There’s a lot of darkness in “Cusp,” which is in part a testament to the small unnamed town Texas where there’s incentive in keeping electricity costs low and the belief that street lights aren’t likely necessary on every corner when everybody knows each other. However, the idea that power only extends so far becomes an animating theme in the affecting and impressionistic doc where a trio of young women all well below the legal drinking age can be seen swigging tall boys from the start, perhaps feeling some liberty in being able to do something that should be beyond their years, but drowning their sorrows when so often they are put in situations that they shouldn’t have to deal with at their age or ever, for that matter.

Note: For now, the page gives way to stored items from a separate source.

/-! Decoding: a word of every command, bit by bit (R90, R92). -/

theorem test_decode_openWr : decode 0b0001_0000_0000_0000#16 = .ok .openWr := by rfl
theorem test_decode_openRd : decode 0b0010_0000_0000_0000#16 = .ok .openRd := by rfl
theorem test_decode_close : decode 0b0011_0000_0000_0010#16 = .ok (.close 2#2) := by rfl
theorem test_decode_putBit : decode 0b0100_0000_0000_0001#16 = .ok (.putBit true) := by rfl
theorem test_decode_putBits : decode 0b0101_0010_1111_1101#16 = .ok (.putBits 2#4 0xFD#8) := by rfl
theorem test_decode_getBit : decode 0b0110_0000_0000_0000#16 = .ok .getBit := by rfl
theorem test_decode_getBits : decode 0b0111_1000_0000_0000#16 = .ok (.getBits 8#4) := by rfl
theorem test_decode_flush : decode 0b1000_0000_0000_0001#16 = .ok (.flush true) := by rfl
theorem test_decode_encSym : decode 0b1001_0000_0010_1101#16 = .ok (.encSym 45#8) := by rfl
theorem test_decode_decSym : decode 0b1010_0000_0000_0000#16 = .ok .decSym := by rfl
theorem test_decode_encodePass : decode 0b1011_0000_0000_0000#16 = .ok .encodePass := by rfl
theorem test_decode_decodePass : decode 0b1100_0000_0000_0000#16 = .ok .decodePass := by rfl

/-- The illegal words of section 2.1. -/
theorem test_decode_illegal :
    decode 0x0000#16 = .error .reservedOpcode ∧ decode 0x1001#16 = .error .mustBeZero ∧
    decode 0x3004#16 = .error .mustBeZero ∧ decode 0x4002#16 = .error .mustBeZero ∧
    decode 0x5900#16 = .error .countTooLarge ∧ decode 0x7301#16 = .error .mustBeZero ∧
    decode 0x7900#16 = .error .countTooLarge ∧ decode 0x8002#16 = .error .mustBeZero ∧
    decode 0x9100#16 = .error .mustBeZero ∧ decode 0xA001#16 = .error .mustBeZero ∧
    decode 0xD000#16 = .error .reservedOpcode ∧ decode 0xFFFF#16 = .error .reservedOpcode :=
  ⟨rfl, rfl, rfl, rfl, rfl, rfl, rfl, rfl, rfl, rfl, rfl, rfl⟩

/-- `withFetchWord` places a word that the very next step runs (log 16). -/
theorem test_withFetchWord : view (step (State.reset.withFetchWord 16 0x1000)) = some (0x0008#16, 0#16, 0#16, 0#16, []) := by
  decide

theorem test_decodeTableWord : decodeTableWord 16 0x902D = some (.encSym 45#8) ∧ decodeTableWord 16 0x5900 = none := by
  decide

/-! The register port (section 2.2). -/

theorem test_write_cfg : (nextOf (regWrite 1#3 0xFFFB#16 State.reset)).map cfgWord = some 3#16 := by decide
theorem test_write_status : nextOf (regWrite 2#3 0xFFFF#16 State.reset) = some State.reset := by decide
theorem test_illegal_word : view (execute 0xFFFF#16 (idle [])) = some (0x0003#16, 0#16, 0#16, 0#16, []) := by decide

/-! The write side (section 2.3). -/

theorem test_openWr : view (exec .openWr (writing 3#3 5#8)) = some (0x0008#16, 0#16, 0#16, 0#16, []) := by decide
theorem test_openRd : view (exec .openRd { idle [] with reoi := true, ropen := true, dst := .done }) =
    some (0x0010#16, 0#16, 0#16, 0#16, []) := by decide
theorem test_close_w : view (exec (.close 1#2) (writing 3#3 5#8)) = some (0#16, 0#16, 0#16, 0#16, []) := by decide
theorem test_close_r : view (exec (.close 2#2) { reading 7#4 0xFA#8 [] with wopen := true, dovf := true, q := 5#8 }) =
    some (0x0028#16, 0#16, 0#16, 0x0005#16, []) := by decide
theorem test_putBit : view (exec (.putBit false) (writing 7#3 0x7D#8)) =
    some (0x0008#16, 0#16, 0#16, 0#16, [0xFA#8]) := by decide
theorem test_putBit_closed : view (exec (.putBit true) State.reset) = some (0x0001#16, 0#16, 0#16, 0#16, []) := by decide
theorem test_putBits : view (exec (.putBits 8#4 0xA5#8) (writing 3#3 3#8)) =
    some (0x0008#16, 0x0305#16, 0#16, 0#16, [0x74#8]) := by decide
theorem test_putBits_ignores : view (exec (.putBits 2#4 0xFD#8) (writing 0#3 0#8)) =
    some (0x0008#16, 0x0201#16, 0#16, 0#16, []) := by decide
theorem test_flush_one : view (exec (.flush true) (writing 3#3 5#8)) =
    some (0x0008#16, 0#16, 0#16, 0#16, [0xBF#8]) := by decide
theorem test_flush_zero : view (exec (.flush false) (writing 1#3 1#8)) =
    some (0x0008#16, 0#16, 0#16, 0#16, [0x80#8]) := by decide

/-! The read side (section 2.4). -/

theorem test_getBit : view (exec .getBit (reading 0#4 0#8 (src [0xFA#8] .eoi))) =
    some (0x0010#16, 0#16, 0x07FA#16, 0#16, []) := by decide
theorem test_getBit_eoi : view (exec .getBit (reading 0#4 0#8 (src [] .eoi))) =
    some (0x0010#16, 0#16, 0x1000#16, 0#16, []) := by decide
theorem test_getBits : (nextOf (exec (.getBits 3#4) (reading 2#4 0xFA#8 (src [0xFF#8] .eoi)))).map
    (fun s => (resultWord s, rstateWord s)) = some (0x0005#16, 0x07FF#16) := by decide
theorem test_getBits_eoi : (nextOf (exec (.getBits 8#4) (reading 7#4 0xFF#8 (src [] .eoi)))).map
    (fun s => (s.eos, rstateWord s)) = some (true, 0x10FF#16) := by decide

When “Cusp” begins, its title would seem to reference coming of age, but increasingly it’s apparent that it’s observing the edge of a different precipice as Aaloni, Brittney and Autumn, who run in the same circles, all have a great deal of freedom in what they say and how they behave, with adults rarely seen or heard from and nowhere else to be but drinking with friends. Yet co-directors Isabel Bethencourt and Parker Hill shrewdly hone in on the reality they’re at the mercy of the men in their lives, be it Aaloni, whose father, a former soldier with PTSD, has little to say to the rest of the family except to make it known they live in his house; Autumn, who has invested herself fully in her current boyfriend when she can no longer trust her parents after she alludes to being molested by a family friend, and Brittany, who finds her words about a friend who was recently raped falling on deaf ears and saying that while older guys will say around others she’s too young at 15 to engage with, they’re quite different when they’re alone.
These damning admissions don’t register as complaints when it seems that these young women don’t know an alternative, seeing their own families stuck in a cycle that reinforces predominant misogynistic attitudes and can only repeat itself when there’s little way out of it economically. Rather than watching its subjects grow up, Bethencourt and Hill capture a place where the kids become adults too quickly and the adults regress when a sense of defeat is so prevailing, continually building up the importance of a seemingly innocuous opening scene where a couple of the girls lounge on a swing while the boys in the back fire off guns indiscriminately as the recognition sets in that there really is no place Aalani, Autumn and Brittney are safe from and nowhere they can truly relax as you come to know more about their histories.
When stories about this age are generally about figuring out who you are, “Cusp” stands out when its subjects are so fully formed by their environment already, and Bethencourt and Hill create a fascinating structure for the film in which the tough facade of each of the young women is showed to be earned — and admired — yet the product of incredible pain and survival instincts. Although the film is experiential, the aesthetic choices throughout from the deep blacks that outline even daytime scenes to savvy editing that subtly conveys memory and trauma are handled quite elegantly, making such difficult subject matter easier to stomach. Ultimately, the spirit of the young women carries the day in “Cusp,” as you hope it will in their lives ahead, and in taking a different angle than most, Bethencourt and Hill achieve a breakthrough of their own.
“Cusp” does not yet have U.S. distribution.